The village does not want a chain drugstore, the mayor said.

"We're afraid the village might be turned into some kind of strip plaza," explained Mayor Basil Piazza. "I don't particularly like the idea of a major chain coming in here and changing the nature of our business community. I guess we thought we were immune to major corporations coming into a village this size."

Village officials Monday night will address the growing concerns over development at a public hearing when they consider adopting a 180-day moratorium on demolition and construction of commercial buildings on Main Street. The freeze would not apply to already approved contracts or minor alterations, Piazza said.

The six-month freeze, Piazza said, would enable officials to update the village's master plan, written in 1982 but never adopted. The finished blueprint, if accepted, would govern growth along Main Street for the next two decades, the mayor said.

"I'm not saying we are fighting Walgreen's specifically," Piazza said. "But we like family-oriented small businesses."

Piazza pointed to Riverside Men's Shop and Montana Mills Bakery as two incoming businesses the village will welcome.

Residents agree.

"We're not opposed to business," Rizzone said. "We like Bonds. We like Bert Sweeney. We like Ed Youngs. We may pay 25 cents more, but it's in the neighborhood. The people are friendly.
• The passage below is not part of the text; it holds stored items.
/-- Settles O17: the twenty lock symbols fill the window with the lock pattern. -/
theorem preambleLocks : Obligations.PreambleLocks := by
  intro s _ hp
  have hlen := preSyms_length s.cfg
  have hne : preSyms s.cfg ≠ [] := List.ne_nil_of_length_pos (by omega)
  exact ⟨_, feed_locks _ hne (hlen ▸ hp) (foldl_shiftWindow_preSyms s.win s.cfg), rfl, fresh_lock _⟩

/-- Above the bits of the symbols fed the window keeps the bits it had. -/
theorem foldl_shiftWindow_getLsbD_of_le (bs : List Sym) (w : Window) {i : Nat} (hi : i < 20) (h : bs.length ≤ i) :
    (bs.foldl shiftWindow w).getLsbD i = w.getLsbD (i - bs.length) := by
  rw [foldl_shiftWindow_getLsbD _ _ _ hi, if_neg (by omega)]

/-- Fewer than twenty symbols leave the core hunting where no prefix of them leaves the lock pattern. -/
theorem feed_stays_hunting (bs : List Sym) (hm : s.mode = .hunting) (hlen : bs.length < 20)
    (h : ∀ k, 1 ≤ k → k < 20 → (bs.take k).length = k → (bs.take k).foldl shiftWindow s.win ≠ s.cfg.preEnc) :
    ∃ t, feed bs s = .next t ∧ t.mode = .hunting :=
  ⟨_, feed_without_match bs s hm fun k h1 hk => h k h1 (by omega) (List.length_take_of_le hk), hm⟩

/-- Settles O18: short of twenty symbols the window's bit 19 is still a 0 of the window at the start. -/
theorem noLockBeforeTwentySymbols : Obligations.NoLockBeforeTwentySymbols := by
  intro s bs hm hwin hpre hlen
  refine feed_stays_hunting bs hm hlen fun k _ hk hklen hmatch => ?_
  have hbit := foldl_shiftWindow_getLsbD_of_le (bs.take k) s.win (i := 19) (by omega) (by omega)
  rw [hmatch, hpre, hwin, BitVec.getLsbD_zero] at hbit
  cases hbit

/-- Up to twenty symbols can be read back from the window they leave. -/
theorem eq_of_foldl_shiftWindow_eq {bs cs : List Sym} {w v : Window} (hlen : bs.length = cs.length)
    (h20 : bs.length ≤ 20) (h : bs.foldl shiftWindow w = cs.foldl shiftWindow v) : bs = cs := by
  refine List.ext_getElem hlen fun j hj hj' => ?_
  have hbit := congrArg (BitVec.getLsbD · (bs.length - 1 - j)) h
  rw [foldl_shiftWindow_getLsbD _ _ _ (by omega), foldl_shiftWindow_getLsbD _ _ _ (by omega), if_pos (by omega),
    if_pos (by omega), ← hlen, show bs.length - 1 - (bs.length - 1 - j) = j by omega, Bool.not_inj_iff,
    List.getD_eq_getElem _ _ hj, List.getD_eq_getElem _ _ hj'] at hbit
  exact hbit

/-- The reference lock pattern overlaps itself at no shift below 20 other than 18 (R105). -/
theorem reference_pattern_overlap :
    ∀ k < 20, 1 ≤ k → k ≠ 18 → ∃ i < 20, k ≤ i ∧ (0xAAA66#20).getLsbD i ≠ (0xAAA66#20).getLsbD (i - k) := by
  decide

/-- At a shift of 18 it does: its last eighteen symbols bring it back (R105). -/
theorem foldl_shiftWindow_drop_two_preSyms {c : Config} (hpre : c.preEnc = 0xAAA66#20) :
    ((preSyms c).drop 2).foldl shiftWindow 0xAAA66#20 = 0xAAA66#20 := by
  rw [preSyms, hpre]
  decide

/-- Over the reference pattern, fewer than twenty symbols bring it back only if they are its last eighteen symbols. -/
theorem eq_drop_two_of_rematch {c : Config} (hpre : c.preEnc = 0xAAA66#20) {bs : List Sym} (h1 : 1 ≤ bs.length)
    (h20 : bs.length < 20) (h : bs.foldl shiftWindow 0xAAA66#20 = 0xAAA66#20) : bs = (preSyms c).drop 2 := by
  by_cases h18 : bs.length = 18
  · refine eq_of_foldl_shiftWindow_eq ?_ (by omega) (h.trans (foldl_shiftWindow_drop_two_preSyms hpre).symm)
    rw [h18, List.length_drop, preSyms_length]
  · obtain ⟨i, hi, hle, hne⟩ := reference_pattern_overlap bs.length h20 h1 h18
    have hbit := foldl_shiftWindow_getLsbD_of_le bs 0xAAA66#20 hi hle
    rw [h] at hbit
    exact absurd hbit hne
They talk to you."

Sweeney, who runs a men's wear shop on Main, said the personality of the village has already changed.
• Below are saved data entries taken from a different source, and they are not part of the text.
-- ==== Sys2Proof/Machine/Frames.lean ====
section
/-! DEFINITION. The four frame operations: the micro-program of each (R81) and its meaning as an instruction, the START
that issues it (R80). -/

namespace Sys2Proof.Machine

/-- `PULSE = CR; CF` (R78). -/
def pulse : List MicroOp := [.cr, .cf]

/-- `PULSE_S(i) = CR; SM(i); CF` (R78). -/
def pulseSampling (i : Fin 8) : List MicroOp := [.cr, .sm i, .cf]

/-- The eight data cycles of a driven frame, `DB(i); PULSE` for i = 0 to 7 (R81). -/
def drivenData : List MicroOp := wireOrder.flatMap fun i => .db i :: pulse

/-- The eight data cycles of an input frame, `PULSE_S(i)` for i = 0 to 7 (R81). -/
def sampledData : List MicroOp := wireOrder.flatMap pulseSampling

/-- `mu(CTRL)`, 37 entries (R81): start bit high, type bit low, idle, data, trailing idle low. -/
def muCtrl : List MicroOp :=
  [.dh, .diro] ++ pulse ++ [.dl] ++ pulse ++ pulse ++ drivenData ++ [.dl] ++ pulse ++ [.endFrame]

/-- `mu(NULL)`, 26 entries (R81): the line an input for twelve pulses, nothing sampled. -/
def muNull : List MicroOp :=
  [.diri] ++ (List.replicate 12 pulse).flatten ++ [.endFrame]

/-- `mu(DOUT)`, 37 entries (R81): start bit and type bit high, idle low, data, trailing idle low. -/
def muDout : List MicroOp :=
  [.dh, .diro] ++ pulse ++ pulse ++ [.dl] ++ pulse ++ drivenData ++ [.dl] ++ pulse ++ [.endFrame]

/-- `mu(DIN)`, 36 entries (R81): start bit and type bit high, the direction switch at the end of cycle 2 (R115), then ten
cycles not driven, the eight data cycles among them sampled. -/
def muDin : List MicroOp :=
  [.dh, .diro] ++ pulse ++ pulse ++ [.diri] ++ pulse ++ sampledData ++ pulse ++ [.endFrame]

/-- The constant table `mu(op)` (R81). -/
def mu : OpSel → List MicroOp
  | .ctrl => muCtrl
  | .null => muNull
  | .dout => muDout
  | .din => muDin

/-- `CTRL b` presented with `start`: START of the control frame, whose micro-program `muCtrl` the codec then runs (R80,
R83); ignored while busy. -/
def execCtrl (payload : Byte) (s : State) : Host.Outcome State Fault Refusal :=
  .next (s.issue .ctrl payload)

/-- `NULL` presented with `start`: START of the null frame, whose micro-program `muNull` the codec then runs (R80, R82);
ignored while busy. -/
def execNull (wdata : Byte) (s : State) : Host.Outcome State Fault Refusal :=
  .next (s.issue .null wdata)

/-- `DOUT b` presented with `start`: START of the output data frame, whose micro-program `muDout` the codec then runs
(R80, R84); ignored while busy. -/
def execDout (payload : Byte) (s : State) : Host.Outcome State Fault Refusal :=
  .next (s.issue .dout payload)

/-- `DIN` presented with `start`: START of the input data frame, whose micro-program `muDin` the codec then runs (R80,
R85); ignored while busy. -/
def execDin (wdata : Byte) (s : State) : Host.Outcome State Fault Refusal :=
  .next (s.issue .din wdata)

end Sys2Proof.Machine
end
"I would prefer for the little guy to have a chance, but change is inevitable," Sweeney said. "I'd like to bring back that small-town feeling, but it's tough to do on a state highway."

The Williamsville Inn is part of that small-town feeling.
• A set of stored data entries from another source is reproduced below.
-- ==== Sys2Proof/Machine/Step.lean ====
section
/-! DEFINITION. One step of the machine: the host's inputs of this step pass, and the agent whose turn it is acts. -/

namespace Sys2Proof.Machine

/-- One step (R8, R79, R80, R102, R110). When nobody acts the machine waits: only the host's inputs pass. -/
def step (s : State) : Host.Outcome State Fault Refusal :=
  match nextTurn s.port s.busy with
  | .reset => .next s.passInputs.takeReset
  | .codec => codecStep s.passInputs
  | .start i => exec i s.passInputs
  | .nobody => .next s.passInputs

/-- The host presents `start` with the command word `w` at the next step, and the codec is idle, so that the step accepts
it (log 7). Bits above `nbits`, and above the ten of the port, are dropped. -/
def State.withFetchWord (s : State) (nbits w : Nat) : State :=
  let cw : CommandWord := BitVec.ofNat 10 (w % 2 ^ nbits)
  { s with
      busy := false
      inputs := { rst := false, start := true, op := cw.op, wdata := cw.wdata } :: s.inputs.tail }

end Sys2Proof.Machine
end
Habib bought the 100-room hotel in 1968 and saw business thrive during the 1970s and early 1980s, when airline flight crews regularly sought lodging. The Buffalo Braves, the city's professional basketball team, also were regular customers of the Inn, according to Habib.

"The place was hot," Habib said wistfully.

But times have changed, and the Inn has deteriorated -- as has Habib's health. The ailing entrepreneur is plagued by bad knees and a bum hip and said he is physically unable to do what it takes to maintain his business.

It's no secret that Habib thrives at the Inn. He daily holds court in his corner office, surrounded by miniature replicas of antique vehicles. If Habib had his way, he said he would like to see the site continue operating as a hotel.

Meanwhile, developers from Chicago, Florida, Niagara Falls -- not to mention Rochester and Amherst -- have courted Habib with offers to buy the hotel/restaurant/banquet facility.

"If they build small, they can build what they want," Habib said. "You can't stop it."

Pat Kelly, village attorney, confirmed that retail businesses would not have to request a rezoning, "assuming they have the proper parking," he said.

If the new building were to exceed 10,000 square feet, however, an Exceptional Development permit would be required, Kelly said, pending approval by the Village Board.

Rizzone, like others in the village, question the need for the demolition of a village landmark.

"Don't knock it down; it's an institution," Rizzone said.

"It's character. We're not East Aurora and we're not Orchard Park," he said. "We are different because we are surrounded by Amherst."